Behind the loosened calamus a new feather will have already been growing, known as a pin feather, and once the old feather falls out, this new feather can take anything from a few hours to several weeks to come through. Again, depending on the species and location of the original feather, an entire moult cycle i.e. full replacement of all feathers on one bird can take months. Ducks can go through an entire moult in 2 weeks, but pelicans can take 2 years.
Some birds change their colours completely as the breeding season approaches
Aside from a general moult to replace damaged or worn feathers, many birds go through specific moult cycles.
A bird is considered an adult once it moulted all of its juvenile feathers, and of course this will depend entirely on the species; our robin friend will experience its first full moult a year later, but some seabirds and raptors take a few years and several moults to shed their sub-adult plumage and finally show off their full adult colours.
All dressed up
Breeding season usually brings with it two types of moult – before and after.
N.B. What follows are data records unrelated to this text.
-- ==== Sys2Proof/Proofs/StepTime.lean ====
section
/-! SUPPORT. What settling and the passing of a tick leave of engine time and of the power state, one lemma for each operation
they are made of; then the steps themselves (R2, R14, R430). -/

namespace Sys2Proof.Machine
theorem step_empty (s : State) (h : s.pending = []) : step s = .next s.idle := by
  unfold step
  rw [h]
Some birds change their colours completely as the breeding season approaches, as their species dictates that an elaborate and showy courtship display has to take place before they can successfully breed. The black-tailed godwit, for example, has a mostly white and buff pale chest with a grey to brown back during the winter, but come the summer months these feathers are entirely replaced with a resplendent burnt coppery and rusty red / orange neck and chest, with richer browns and blacks coming through on the back, as well as several black bars running along the flanks. People who live in their wintering grounds never see this vibrant version, and vice versa for people who live in their breeding grounds; any who visit these opposite places can be forgiven for thinking it is an entirely different bird.
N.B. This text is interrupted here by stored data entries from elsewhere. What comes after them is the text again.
-- ==== Sys2Proof/Proofs/EventCommands.lean ====
section
/-! SUPPORT. EVENT_ARM, EVENT_CANCEL and EVENT_QUERY as they run on arrival (R87 to R89). -/

namespace Sys2Proof.Machine

/-! ## Arming -/

/-- A descriptor with END where it stands on the shaft (R3). -/
def EventDesc.onShaft (r : State) (b : EventDesc) : EventDesc := { b with fin := r.angleNear b.shaft b.fin }

/-- The event that arming a descriptor puts at its index. -/
def EventDesc.armed (d : EventDesc) : AlmEvent := { AlmEvent.init with desc := d, st := .armed, endless := decide (d.count = 0) }

/-- The index that a command names, where it is not in use, or the one chosen (R87). -/
def State.armIndex (r : State) : Option Nat → Option Nat
  | some i => if (r.event i).st.inUse then none else some i
  | none => r.almChoose

section
variable {r : State} {at_ : Option Nat} {b : EventDesc} (hb : b.ok = true)
include hb

theorem almArm_disabled (he : r.shaftEn b.shaft = false) : r.almArm at_ b = (r, .state, 0) := by
  have hd : (b.onShaft r).ok = true := hb
  exact (if_neg (not_not_intro hd)).trans (if_pos (Bool.not_eq_true _ ▸ he))

variable (he : r.shaftEn b.shaft = true)
include he

theorem almArm_chooses : r.almArm at_ b = match r.armIndex at_ with
    | none => (r, if at_.isSome then .busy else .nospace, 0)
    | some i =>
      if (b.onShaft r).fin * 65536 ≤ r.phi b.shaft then (r, .late, 0)
      else ((r.setEvent i (b.onShaft r).armed).almJudge almFuel i, .ok, i) := by
  have hd : (b.onShaft r).ok = true := hb
  refine (if_neg (not_not_intro hd)).trans ((if_neg (not_not_intro he)).trans ?_)
  cases at_ <;> rfl

theorem almArm_noIndex (hi : r.armIndex at_ = none) :
    r.almArm at_ b = (r, if at_.isSome then .busy else .nospace, 0) := by
  rw [almArm_chooses hb he, hi]

variable {i : Nat} (hi : r.armIndex at_ = some i)
include hi

theorem almArm_late (hl : (b.onShaft r).fin * 65536 ≤ r.phi b.shaft) : r.almArm at_ b = (r, .late, 0) := by
  rw [almArm_chooses hb he, hi]
  exact if_pos hl

theorem almArm_arms (hl : r.phi b.shaft < (b.onShaft r).fin * 65536) :
    r.almArm at_ b = ((r.setEvent i (b.onShaft r).armed).almJudge almFuel i, .ok, i) := by
  rw [almArm_chooses hb he, hi]
  exact if_neg (by omega)

end

/-! ## The records -/

section
variable (s : State) (h : CmdHead) (arg : BitVec 32) (body : List Byte)

theorem alone_arm (c : CmdRec) (ho : c.opcode = 0x10) (ha : c.alone = .ok) :
    (c.arg < almSize ∨ c.arg = 0xFFFFFFFF) ∧ descReservedOk c.body = true ∧ (EventDesc.ofBytes c.body).ok = true := by
  simpa [CmdRec.alone, ho, and_assoc] using ha

theorem alone_cancel (c : CmdRec) (ho : c.opcode = 0x11) (ha : c.alone = .ok) :
    if bitOf c.arg 31 then bitsOf c.arg 30 4 = 0 else bitsOf c.arg 30 14 = 0 := by
  simpa [CmdRec.alone, ho] using ha

theorem lengthOk_arm (c : CmdRec) (ho : c.opcode = 0x10) (hl : c.lengthOk = true) : c.body.length = 32 := by
  simpa [CmdRec.lengthOk, ho] using hl

/-- The index that ARG names (R87). -/
def armArg (a : Nat) : Option Nat := if a < almSize then some a else none

theorem effect_arm (r : State) (c : CmdRec) (ho : c.opcode = 0x10) (hl : c.body.length = 32) (ha : c.alone = .ok)
    (q : State × Status × Nat) (hq : r.almArm (armArg c.arg) { EventDesc.ofBytes c.body with owner := none } = q) :
    r.effect true false c = (q.1, ends q.2.1 q.2.2 []) := by
  obtain ⟨hi, hr, -⟩ := alone_arm c ho ha
  have e : r.eventArm c.arg c.body none = q := by
    rw [State.eventArm, if_neg (by simp [hl, hi, hr])]
    exact hq
  simp [State.effect, ho, State.opArm, e]

theorem effect_cancel (r : State) (c : CmdRec) (ho : c.opcode = 0x11) :
    r.effect true false c = ((r.eventCancel c.arg).1, ends (r.eventCancel c.arg).2.1 (r.eventCancel c.arg).2.2 []) := by
  simp [State.effect, ho]

variable (c : CmdRec)

/-- An EVENT_ARM that is taken does what arming its descriptor does. -/
theorem eventArm_arms (hc : c = h.record 0x10 arg.toNat body) (k : s.takes h c = true) (q : State × Status × Nat)
    (hq : (s.heard h c).almArm (armArg arg.toNat) { EventDesc.ofBytes body with owner := none } = q) :
    exec (.eventArm h arg body) s = .next (q.1.ended (s.flightOf h c) q.2.1 q.2.2 []) := by
  subst hc
  obtain ⟨k1, k2, -⟩ := takes_parts k
  have r := command_ends s h 0x10 arg body q.1 (ends q.2.1 q.2.2 []) _ rfl k (runOp_10 _ _ rfl)
    (effect_arm _ _ rfl (lengthOk_arm _ rfl (hears_length _ _ _ k1)) k2 q hq)
    (show (0x10 : Nat) ≠ 3 by decide) (show (0x10 : Nat) ≠ 4 by decide) rfl
  exact congrArg Host.Outcome.next r

/-- An EVENT_CANCEL that is taken. -/
theorem eventCancel_cancels (hc : c = h.record 0x11 arg.toNat body) (k : s.takes h c = true) (q : State × Status × Nat)
    (hq : (s.heard h c).eventCancel arg.toNat = q) :
    exec (.eventCancel h arg body) s = .next (q.1.ended (s.flightOf h c) q.2.1 q.2.2 []) := by
  subst hc hq
  have r := command_ends s h 0x11 arg body _ _ _ rfl k (runOp_11 _ _ rfl) (effect_cancel _ _ rfl)
    (show (0x11 : Nat) ≠ 3 by decide) (show (0x11 : Nat) ≠ 4 by decide) rfl
  exact congrArg Host.Outcome.next r

/-- An EVENT_QUERY that is heard. -/
theorem eventQuery_replies (hc : c = h.record 0x12 arg.toNat body) (k : s.hears h c = true) (ha : arg.toNat < almSize) :
    exec (.eventQuery h arg body) s =
      .next ((s.heard h c).replied (s.flightOf h c) .ok 0 ((s.heard h c).event arg.toNat).bytes) := by
  subst hc
  have q := runOp_12 (s.heard h (h.record 0x12 arg.toNat body)) (s.flightOf h (h.record 0x12 arg.toNat body)) rfl
  have o : ∀ r : State, r.opEventQuery arg.toNat = ends .ok 0 (r.event arg.toNat).bytes := fun r => if_pos ha
  have r := command_reads s h 0x12 arg body _ _ rfl k (q.trans (congrArg (State.completes _ _) (o _)))
  exact congrArg Host.Outcome.next r

end

/-! ## Cancelling -/

section
variable {r : State} {a : Nat}

theorem eventCancel_shaft (hb : bitOf a 31 = true) (ha : bitsOf a 30 4 = 0) :
    r.eventCancel a = (r.almCancelAll (r.almWaiting (a % 16)), .ok, (r.almWaiting (a % 16)).length) := by
  rw [State.eventCancel, if_pos hb, if_neg (not_not_intro ha)]

theorem eventCancel_index (hb : bitOf a 31 = false) (ha : bitsOf a 30 14 = 0) {i : Nat} (hi : i = a % almSize) :
    r.eventCancel a = if (r.event i).st.waiting then (r.almCancel i, .ok, (r.event i).st.code)
      else if (r.event i).st = .active then (r.setEvent i { r.event i with stopRep := true }, .ok, (r.event i).st.code)
      else (r, .state, 0) := by
  subst hi
  rw [State.eventCancel, if_neg (Bool.eq_false_iff.1 hb), if_neg (not_not_intro ha)]

end

theorem EvState.not_waiting_of_active {e : EvState} (h : e = .active) : ¬e.waiting = true := by
  subst h
  decide

theorem EvState.not_inUse {e : EvState} (h : e.inUse = false) : ¬e.waiting = true ∧ e ≠ .active := by
  cases e <;> simp_all [EvState.inUse, EvState.waiting]

/-- Settles O18: the outcome of arming, of cancelling and of a query, each carried by the law of commands that are taken. -/
theorem eventCommands : Obligations.EventCommands := by
  unfold Obligations.EventCommands
  intro s h arg body c a
  refine ⟨?arm, ?cancel, fun k ha r hr => hr ▸ eventQuery_replies s h arg body _ rfl k ha⟩
  case arm =>
    intro k r b d hr hb hd
    obtain ⟨-, -, ho⟩ := alone_arm _ rfl (takes_parts k).2.1
    have runs := eventArm_arms s h arg body _ rfl k
    rw [← hr] at runs
    have hf : d = EventDesc.onShaft r { EventDesc.ofBytes body with owner := none } := by rw [hd, hb]; rfl
    subst hf
    refine ⟨fun he => runs (r, .state, 0) (almArm_disabled ho he), fun he => ⟨?busy, ?nospace, ?index⟩⟩
    case busy =>
      intro ha hu
      have hi : armArg arg.toNat = some a := if_pos ha
      rw [hi] at runs
      exact runs (r, .busy, 0) (almArm_noIndex ho he (if_pos hu))
    case nospace =>
      intro ha hc
      have hi : armArg arg.toNat = none := if_neg ha
      rw [hi] at runs
      exact runs (r, .nospace, 0) (almArm_noIndex ho he hc)
    case index =>
      intro i hi
      have hx : r.armIndex (armArg arg.toNat) = some i := by
        unfold armArg
        by_cases ha : arg.toNat < almSize
        · obtain ⟨hu, rfl⟩ := (if_pos ha).mp hi
          rw [if_pos ha]
          exact if_neg (Bool.eq_false_iff.1 hu)
        · rw [if_neg ha]
          exact (if_neg ha).mp hi
      exact ⟨fun hl => runs (r, .late, 0) (almArm_late ho he hx hl), fun hl => runs (_, .ok, i) (almArm_arms ho he hx hl)⟩
  case cancel =>
    intro k r hr
    have ha := alone_cancel _ rfl (takes_parts k).2.1
    have runs := eventCancel_cancels s h arg body _ rfl k
    rw [← hr] at runs
    refine ⟨fun hb => runs (_, .ok, _) (eventCancel_shaft hb ((if_pos hb).mp ha)), fun hb i e hi he => ?index⟩
    case index =>
      have q := eventCancel_index (r := r) hb ((if_neg (Bool.eq_false_iff.1 hb)).mp ha) hi
      subst he
      refine ⟨fun hw => runs (_, .ok, _) (q.trans (if_pos hw)), fun hw => ?active, fun hu => ?other⟩
      case active =>
        rw [if_neg (EvState.not_waiting_of_active hw), if_pos hw, congrArg EvState.code hw] at q
        exact runs (_, .ok, 3) q
      case other =>
        obtain ⟨hw, hn⟩ := EvState.not_inUse hu
        rw [if_neg hw, if_neg hn] at q
        exact runs (r, .state, 0) q

end Sys2Proof.Machine
end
Being aware of the moult process can be very useful for us to not only correctly identify a bird, but also understand when a bird is young and learning the world, approaching or coming out of the breeding season, or preparing for migration, as moulting uses a lot of energy. This feather change won’t take place during the actual breeding season, nor when migration occurs, as they need all the energy they can get for those strenuous activities. The moult process is usually a very dangerous time for all birds; losing wing feathers, for instance, means birds need to be safe and have enough access to food to survive. You can help with any of your garden birds that are moulting by making sure they have enough food nearby, and going easy on the pruning or trimming of any bushes or trees you have. Birders often report sudden disappearances of birds at certain times of the year, and this could well be the reason why; if a bird knows it has a safe habitat to stay close to, you may get the chance to observe a bird at its most vulnerable and helping it through it at the same time.